Considering that positive phenomenon in the organization has been studied for the longest time, POS comes in as an unnecessary duplication of such studies according to Dutton et al. (2006, p. 67). Cameron and Caza (2004, p.734), however, rush to the defence of POS against the accusations of Dutton and his colleagues claiming that, the theory comes in to uplift and elevate the process of the outcomes of such studies that are considered to have been overwhelmed by the non-positive literature making the examination of positive phenomenon in most organizations totally underrepresented. Positive phenomenon, which forms the chief focus for POS, is in most times neglected considering that it “lacks valid and reliable measurement devices, and it is often associated with uncritical science” (Fullagar & Kelloway, 2009, p.597). The fact that negative events have the most felt impacts to the organization, attempts to focus more on positive events at the expense of the negative is a waste of time and valuable resources (Huo, et al., 2005, p. 238).
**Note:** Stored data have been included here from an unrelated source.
-- ==== Sys2Proof/Machine/CapInstr.lean ====
section
/-! DEFINITION. Capability instructions (R127 to R134). -/

namespace Sys2Proof.Machine

/-- A task-register effect that may trap, with its retirement. -/
def aluTrap (g : Guard) (len : Nat) (s : State) (f : Task → Eff Task) : Out :=
  guarded g len s fun s => do
    let x ← f s.curTask
    pure (s.setTask s.curTid (x.advance len))

/-- CSETB (R127, R128). -/
def execCsetb (g : Guard) (d a b : BitVec 5) (s : State) : Out :=
  aluTrap g 4 s fun x =>
    let c := x.reg a
    match c.tag with
    | .mem =>
      match capSetb c.bits (x.r64 b).toNat with
      | some v => .ok (x.setReg d ⟨v, .mem⟩)
      | none => .error (.trap .capBounds (x.r64 a))
    | .entry => .ok (x.setReg d ⟨c.bits, .data⟩)
    | _ => .error (.trap .capTag (x.r64 a))

/-- CRESTR (R127, R129). -/
def execCrestr (g : Guard) (d a b : BitVec 5) (s : State) : Out :=
  aluTrap g 4 s fun x =>
    let c := x.reg a
    match c.tag with
    | .mem =>
      .ok (x.setReg d ⟨(capPerm c.bits &&& (x.r64 b).setWidth 8 &&& 0x7F) ++ c.bits.extractLsb' 0 120, .mem⟩)
    | .entry => .ok (x.setReg d ⟨c.bits, .data⟩)
    | _ => .error (.trap .capTag (x.r64 a))

/-- CADD (R127, R130): the tag stands only for a MEM source and under R19; an exponent above 38 never keeps it. -/
def execCadd (g : Guard) (d a b : BitVec 5) (s : State) : Out :=
  alu g 4 s fun x => x.setReg d (moveCursor (x.reg a) (x.r64 a + x.r64 b))

/-- The field that CGET reads (R131). -/
def capField (c : GVal) (f : Nat) : W128 :=
  let isCap := c.tag = .mem || c.tag = .entry
  let (lo, hi) := memBounds c.bits
  match f with
  | 0 => (cursor c.bits).setWidth 128
  | 1 => if isCap then BitVec.ofNat 128 lo else 0
  | 2 => if isCap then BitVec.ofNat 128 hi else 0
  | 3 => if isCap then BitVec.ofNat 128 (hi - lo) else 0
  | 4 => if c.tag = .data then 0 else (capPerm c.bits).setWidth 128
  | _ => match c.tag with | .data => 0 | .mem => 1 | .endp => 2 | .entry => 3

/-- CGET (R131). -/
def execCget (g : Guard) (d a f : BitVec 5) (s : State) : Out :=
  alu g 4 s fun x => x.setReg d ⟨capField (x.reg a) f.toNat, .data⟩

/-- CCLR (R132). -/
def execCclr (g : Guard) (d a : BitVec 5) (s : State) : Out :=
  alu g 4 s fun x => x.setReg d ⟨(x.reg a).bits, .data⟩

/-- The permission byte of an ENTRY made from a source (R23, R133). -/
def entryPerm (c : W128) (k : BitVec 2) : Byte :=
  0#1 ++ BitVec.ofBool (c.getLsbD 126) ++ 0#3 ++ 1#1 ++ BitVec.ofBool (k.getLsbD 1) ++ BitVec.ofBool (k.getLsbD 0)

/-- CSEAL with its checks in order (R127, R133); the cursor is compared with the bounds as it stands. -/
def execCseal (g : Guard) (d a : BitVec 5) (k : BitVec 2) (s : State) : Out :=
  aluTrap g 4 s fun x => do
    let c := x.reg a
    let v := x.r64 a
    failIf (k.getLsbD 1 && !x.sup.priv) (.trap .priv (headInfo (.cseal g d a k)))
    failIf (c.tag ≠ .mem) (.trap .capTag v)
    failIf (capPerm c.bits &&& permEx = 0) (.trap .capPerm v)
    failIf (v.extractLsb' 0 6 ≠ 0) (.trap .align v)
    let (lo, hi) := memBounds c.bits
    failIf (v.toNat < lo + 64 || hi < v.toNat + 4) (.trap .capBounds v)
    pure (x.setReg d ⟨entryPerm c.bits k ++ c.bits.extractLsb' 0 120, .entry⟩)

/-- The test of CTEST (R134). -/
def capTest (c : GVal) (n : W64) : Bool :=
  let (lo, hi) := memBounds c.bits
  let a := foldAddr hi (cursor c.bits).toNat
  c.tag = .mem && lo ≤ a && a + n.toNat ≤ hi

/-- CTEST (R134). -/
def execCtest (g : Guard) (p : BitVec 3) (a b : BitVec 5) (s : State) : Out :=
  alu g 4 s fun x => x.setPred p (capTest (x.reg a) (x.r64 b))

end Sys2Proof.Machine
end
It is extremely risky to ignore the attempts aimed at studying any potential sources of negative implications at the expense of positive ideals such as those pursued in POS (Reuer & Tong, 2005, p. 420). POS topics are at times associated with what Cameron and Caza (2004) refer to as “uncritical ecumenicalism or non-scholarly prescriptions” (736). This results to the neglect of positive phenomenon, in most organizational studies. Bernstein (2003) specifically disregards most of the concepts and topics of POS as akin to Sunday school prescriptions or grandfather’s advice (p. 268). Concepts of POS, such as altruism and pro social behaviour, are considered by Makino and Beamish as disguised motives aimed at achieving selfish gains (1998, p.263). Despite consciously using the term “scholarship”, according to Bernstein (2003), POS has no genuine link to serious scholarship (p. 269). Arguing in defence of POS against such accusations, Cameron et al. (2003) state that, POS embarks on a series of scholarly attempts in an effort to “document, measure, and explain unusually positive human experiences in organizations, and in so doing, contributing to the verifiable body of useful knowledge about the positive phenomenon in organizations” (p.12).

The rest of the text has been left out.